> [Exercise requirements] Copy all lines below that use the word "gangState".

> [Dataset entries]
set_option maxRecDepth 20000 in
theorem witness_SlotWords :
    (let s := withRing placeGroup .free .free
     performs s [.sbres (fv 2 0 0 0 0)] = true ∧ (placeBlock.groups.all (fun g => g.waits.isEmpty)) = true ∧ s.engineAsks 1 0 = [] ∧
       (s.blockUid 1).map (fun b => (b.sbuf 0).slots[(b.sbuf 0).pix]?) = some (some SlotSt.free)) ∧
    performs (withRing placeGroup .filled .free) [.sbtake (fv 2 0 0 0 0), .sbres (fv 2 0 0 0 0)] = true ∧
    performs (withRing placeGroup .reserved .free) [.sbfill (fv 0 0 2 0 0), .sbtake (fv 2 0 0 0 0)] = true ∧
    performs (withRing placeGroup .taken .free) [.sbfree (fv 0 0 2 0 0)] = true ∧
    (let g := onRing (.sbtake 0 2)
     let h := { placeGroup with index := 1, part := 1 }
     let s := withRing h .filled .free
     let s := { s with fresh := 1, cur := some ⟨.group ⟨0, 1, 0⟩, 0x1000, h.live, false, 0⟩
                       blocks := s.blocks.map (fun b => { b with groups := [g, h] }) }
     performs s [.sbtake (fv 3 0 0 0 0)] = true ∧ g.stopped = false ∧ g.saving = false ∧
       ∃ w ∈ g.waits, slotWait 0 true w.kind = some 2 ∧ w.stamp < s.fresh) ∧
    (∀ take ∈ [true, false],
     let s := withRing (onRing (if take then .sbtake 0 2 else .sbres 0 2)) (if take then .filled else .free) .free
     (s.blockUid 1).map (fun b => decide ((oldestWait b (slotWait 0 take)).isSome = true ∧
       ((if take then (b.sbuf 0).take else (b.sbuf 0).reserve .reserved)).isSome = true ∧ s.engineAsks b.uid 0 = [])) = some true) ∧
    (let s := withRing placeGroup .free .free
     let v : Word := 0x0C001001
     (s.blockUid 1).map (fun b => decide (0 < b.sbufs.length ∧ 15 < b.sbufs.length ∧ (∀ t ∈ (b.sbuf 0).slots, t = SlotSt.free) ∧ s.engineNames b.uid 0 = false ∧
       v.toNat / 2 ^ 26 % 64 ≠ 0 ∧ 64 * (v.toNat / 4096 % 16384) ≠ 0 ∧
       256 * (v.toNat % 4096) + (v.toNat / 2 ^ 26 % 64 + 1) * (64 * (v.toNat / 4096 % 16384)) ≤ (s.hdrOfBlock b).scratch)) = some true) ∧
    (0x3FFFFFF : Word).toNat / 2 ^ 26 % 64 = 0 ∧ slotWait 0 true (.sbtake 0 2) = some 2 ∧ (onRing (.sbtake 0 2)).waits.length = 1 := by decide

/-! ### Matrix words, engines, objects -/

/-- Whether a GMMA's parameters parse, with sound operands. -/
def gmmaMeets (f : FmtV) (s : State) : Bool :=
  issued s (.gmma f) (fun x => match s.blockOfParty x.party, gmmaParse f x s with
    | some _, .ok o => decide (s.sidePoison o.a o.fa o.k = none ∧ s.sidePoison o.b o.fb o.k = none)
    | _, _ => false)

/-- Scalar registers for a GMMA of K = 32 on rows of 64 bytes: A at 0, B at 0x2000. -/
def gmmaRegs : List (Nat × Word) := [(5, 64), (6, 0x2000), (7, 64), (8, 31)]

theorem witness_MatrixWords : performs w0 [.genset (fv 2 0 0 0 0), .genrd (fv 2 4 6 8 0)] = true ∧
    genValid (genOfWords ((List.range 8).map (fun i => placeGroup.sget i))) = true ∧ genValid (nth 0 placeGroup.gens 4) = true ∧
    gmmaMeets (fv 0 4 6 8 0) (wvs [] gmmaRegs) = true ∧ gmmaMeets (fv 0 4 6 8 0x400) (wvs [] gmmaRegs) = true ∧ gmmaMeets (fv 0 4 6 8 0x200) (wvs [] gmmaRegs) = true ∧ placeGroup.gang = [] ∧
    (let g := { placeGroup with gmmas := [⟨1, [], 0⟩] }
     (wit g).grp? (.group ⟨0, 0, 0⟩) = some g ∧ 1 < g.acct ∧ g.live ≠ 0) ∧
    issued w0 (.gangset (fv 0 4 6 0 0)) (fun x => match w0.blockOfParty x.party with
      | some b => w0.gangListOk b (gangName b x.g) 0 []
      | none => false) = true ∧
    (let s := wvs [] [(6, 1)]
     issued s (.gangset (fv 0 4 6 0 0)) (fun x => match s.blockOfParty x.party with
      | some b => s.gangListOk b (gangName b x.g) 1 [0]
      | none => false) = true) := by decide

/-- Two groups of one block in a gang, each latched or not, the second with its own control word. -/
def gangState (la lb : Option Latched) (ctl : Word) (copies : List CopyEngine) : State :=
  let a := { placeGroup with sr := gmmaRegs, gang := [0, 1], latch := la }
  let b := { a with index := 1, part := 1, slot := 0, latch := lb, sr := [(5, 64), (6, 0x2000), (7, 64), (8, ctl)] }
  { wit a with blocks := [{ placeBlock with groups := [a, b] }], copies := copies }

/-- A latched GMMA. -/
def latched : Latched := ⟨0x1000, placeGroup.live, 1, fv 0 4 6 8 0, 0, 0⟩

/-- The two members. -/
def members : List Handle := [⟨0, 0, 0⟩, ⟨0, 1, 0⟩]

/-- An engine that owns the first line of A. -/
def ownsLine : CopyEngine := { (default : CopyEngine) with id := 7, blk := 1, owned := [(2, 0)] }

/-- Whether every member of the gang waits with the same list and count. -/
def allReady (s : State) : Bool := s.blocks.all (fun b => [0, 1].all (fun e => match s.member b e with
  | some (_, q) => q.latch == some latched && q.gang == [0, 1] && !q.stopped && !q.saving
  | none => false))

/-- The items of the members, none for one that must wait. -/
def items (s : State) : List (Option (List Nat)) := members.map (fun k => match memberParse s k with
  | .ok o => some (agreeItems o)
  | .error (.trap _) => some []
  | .error _ => none)

set_option maxRecDepth 20000 in
theorem witness_GangLatch :
    gmmaMeets (fv 0 4 6 8 0) (gangState none none 31 []) = true ∧
    (∀ y ∈ (gangState none none 31 []).blocks, ∀ q ∈ y.groups, q.latch = none ∧ gangOf y q = true) ∧
    (let s := gangState (some latched) (some latched) 31 []
     (s.grp? (.group ⟨0, 0, 0⟩)).map (fun g => (g.latch, g.gang, g.stepping)) = some (some latched, [0, 1], false) ∧ allReady s = true ∧
     (items s).all (fun o => o.isSome && o == (items s).headD none) = true ∧
     (match memberParse s ⟨0, 0, 0⟩ with
       | .ok o => decide (s.sidePoison o.a o.fa o.k = none ∧ s.sidePoison o.b o.fb o.k = none)
       | _ => false) = true) ∧
    (let s := gangState (some latched) (some latched) 63 []
     allReady s = true ∧ (items s).all Option.isSome = true ∧ (items s).eraseDups.length = 2) ∧
    (let s := gangState (some latched) (some latched) 31 [ownsLine]
     allReady s = true ∧ (items s).all Option.isSome = false) ∧
    (let s := gangState (some latched) none 31 []
     (s.grp? (.group ⟨0, 0, 0⟩)).map (fun g => g.latch) = some (some latched) ∧ allReady s = false) := by decide

theorem witness_AccumulatorWords : performs w0 [.accrd (fv 2 4 6 0 0), .accwr (fv 2 4 6 0 0), .accst (fv 0 4 6 8 0), .accst (fv 0 4 6 8 0x80)] = true ∧
    accWindow (placeGroup.sget 6).toNat = some (0, 1, 0) ∧ accWindow 0x1F81 = some (0, 64, 32) ∧ 2 + 64 ≤ placeGroup.alloc ∧
    placeGroup.vEmpty = [] ∧ placeGroup.gmmas = [] ∧ placeGroup.sparseOk = true ∧
    (let s := wvs [] [(8, 256)]
     accstOk 0 false 256 = true ∧ (s.blocks.map (fun b => (s.operandAt b 0 (63 * 256 + 256)).isSome)) = [true] ∧ s.copies = []) ∧
    performs w0 [.pqacc (fv 2 4 6 0 0x200)] = true ∧ (w0.blocks.map (fun b => (w0.scratchAt b 0 512).isSome)) = [true] ∧
    w0.blocks.all (fun b => b.scPoison.isEmpty) = true := by decide

/-- Two 16-byte rows copied from 0x3000 to 0x4000. -/
def copyRecord : List (Nat × Nat × Nat) := [(0x2000, 8, 0x3000), (0x2008, 8, 0x4000), (0x2018, 8, 16 + 2 ^ 33), (0x2020, 8, 16 + 16 * 2 ^ 32)]

/-- Whether the record of a copy command is sound. -/
def copyMeets (gather : Bool) (i : Instr) (s : State) : Bool :=
  issued s i (fun x => match readRecord x (x.g.spair 4) 8 s with
    | (s1, .ok w) => match s1.blockOfParty x.party with
      | some b => decide (copyCheck s1 b (copyCmd gather w).1 (copyCmd gather w).2 = none ∧ (x.g.spair 4).toNat % 64 = 0 ∧ partyCore x.party = some 0)
      | none => false
    | _ => false)

/-- A copy engine on that record. -/
def copyEngine : CopyEngine :=
  { id := 7, blk := 1, gix := 0, core := 0, launch := 1, cset := 0, ctx := 1, asked := none, slot := none, row := 0, sector := 0, index := none, owned := []
    cmd := { gather := false, src := 0x3000, dst := 0x4000, idx := 0, rowBytes := 16, rows := 2, sstride := 16, dstride := 16, ctl := 0, bar := 0, report := 0 } }

/-- An engine that fills a slot of slot buffer 0 with 16 bytes, from memory or from the scratchpad at 0x100. -/
def slotEngine (sks : Bool) (asked : Option Nat) : CopyEngine :=
  { copyEngine with asked := asked, cmd := { copyEngine.cmd with src := if sks then 0x100 else 0x3000, dst := 0, rows := 1, ctl := if sks then 7 else 6 } }

/-- What an engine in a state comes to: whether it has its slot and meets no batch, whether its source meets its slot, and how up to n
sectors end. -/
def engineEnds (s : State) (e : CopyEngine) (n : Nat) (k : Bool → Progress → Bool) : Bool :=
  decide (s.copies.find? (fun e => e.id = 7) = some e ∧ s.blockSaved e.blk = false) && (match copyReserve (e.block s) e s with
    | .go u e' => !u.awaitsBatch e' &&
        k (u.copyMeets (e'.block u) e'.cmd (e'.base u (e'.block u))) (copySectors (coreDie (e.block s).core) (e'.block u) n e' u).2.2
    | .wait _ => false)

/-- Whether an engine does not get its slot. -/
def slotRefused (s : State) (e : CopyEngine) : Bool :=
  e.cmd.sbd && e.slot.isNone && ((s.blockUid 1).any (fun b => !s.resFirst b e.cmd.sbn (e.asked.getD s.fresh) || (b.sbuf e.cmd.sbn).reserve .engine == none))

set_option maxRecDepth 20000 in
theorem witness_CopyWords : copyMeets false (.bcopy (fv 0 4 0 0 0)) (pokes (wvs [] [(4, 0x2000)]) copyRecord) = true ∧
    copyMeets true (.bgather (fv 0 4 0 0 0)) (pokes (wvs [] [(4, 0x2000)]) copyRecord) = true ∧
    (let s := { w0 with copies := [copyEngine] }
     engineEnds s copyEngine 2 (fun _ q => decide (q = .done)) = true ∧ engineEnds s copyEngine 1 (fun _ q => decide (q = .more)) = true ∧
     okAt 0x3000 (s.translate (.die 0) 1 0x3000 needRd) = true ∧ okAt 0x4000 (s.translate (.die 0) 1 0x4000 needWr) = true ∧
     region 0x3000 = .hbm 0 ∧ region 0x4000 = .hbm 0 ∧ s.poisoned 0x3000 = false ∧ homeDie 0x3000 = 0 ∧ s.potluck.waves = [] ∧ Memory.wf s.mem = true) ∧
    (let e := { copyEngine with cmd := { copyEngine.cmd with dst := 0x40000000 } }
     engineEnds { w0 with copies := [e] } e 2 (fun _ q => match q with
       | .stopped st _ _ => st == 1
       | _ => false) = true) ∧
    (let s := { witWave [] with copies := [{ copyEngine with cmd := { copyEngine.cmd with dst := 0x9000 } }] }
     engineEnds s { copyEngine with cmd := { copyEngine.cmd with dst := 0x9000 } } 2 (fun _ q => decide (q = .blocked)) = true) ∧
    (let s := { withRing placeGroup .free .free with copies := [slotEngine false none] }
     engineEnds s (slotEngine false none) 1 (fun m q => !m && decide (q = .done)) = true) ∧
    (let s := { withRing placeGroup .free .free with copies := [slotEngine true none] }
     engineEnds s (slotEngine true none) 1 (fun m _ => m) = true) ∧
    (∀ a ∈ [none, some 0], slotRefused { withRing placeGroup .taken .free with copies := [slotEngine false a] } (slotEngine false a) = true) ∧
    slotRefused { withRing (onRing (.sbres 0 2)) .free .free with fresh := 1, copies := [slotEngine false none] } (slotEngine false none) = true ∧
    okAt 0x5000 (w0.translate (.die 0) 1 0x5000 needWr) = true ∧
    ({ w0 with copies := [copyEngine], sched.saved := [⟨1, 0, 0, false, false, [], 0, 0, [placeBlock], 0, false, []⟩] } : State).blockSaved 1 = true := by decide

/-- Page tables for VA 0x50000 of context 1: a 64 KiB page at a frame, tables at 0x10000 to 0x14000, pools at 0x20000 and 0x21000. -/
def tierState (frame : Nat) : State :=
  let t : TierCmd := { (default : TierCmd) with id := 4, blk := 1, ctx := 1, inward := true, page := 0x50000, count := 1, kind := false, status := none }
  let s := pokes { w0 with tiers := [t], ctxs := put w0.ctxs 1 { Ctx.blank with valid := true, hbmPool := 0x20000, ctPool := 0x21000 } }
    [(8, 8, 0x10001), (0x10000, 8, 0x11001), (0x11000, 8, 0x12001), (0x12000, 8, 0x13001), (0x13000, 8, 0x14001),
     (0x20000, 4, 4), (0x20004, 4, 1), (0x20040, 8, 0x60000), (0x21000, 4, 4)]
  pokes s ((List.range 16).map (fun i => (0x14280 + 8 * i, 8, frame + 4096 * i + 0x20F)))

/-- Whether a page stands at a frame, and moves. -/
def movesOne (s : State) : Bool := match s.tiers, s.pageAt 1 true 0x50000 with
  | [t], .frame pa at_ => !s.frameBusy pa && (movePage t.die t 0x50000 pa at_ s).2.isNone
  | _, _ => false

/-- Whether the record of a tier command is sound. -/
def tierMeets (i : Instr) (s : State) : Bool :=
  issued s i (fun x => match readRecord x (x.g.spair 4) 4 s with
    | (s1, .ok w) => (s1.blockOfParty x.party).isSome && decide (nth 0 w 1 = 65536 ∧ nth 0 w 0 = 0x50000)
    | _ => false)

> [Result of the task]
def gangState (la lb : Option Latched) (ctl : Word) (copies : List CopyEngine) : State :=
    gmmaMeets (fv 0 4 6 8 0) (gangState none none 31 []) = true ∧
    (∀ y ∈ (gangState none none 31 []).blocks, ∀ q ∈ y.groups, q.latch = none ∧ gangOf y q = true) ∧
    (let s := gangState (some latched) (some latched) 31 []
    (let s := gangState (some latched) (some latched) 63 []
    (let s := gangState (some latched) (some latched) 31 [ownsLine]
    (let s := gangState (some latched) none 31 []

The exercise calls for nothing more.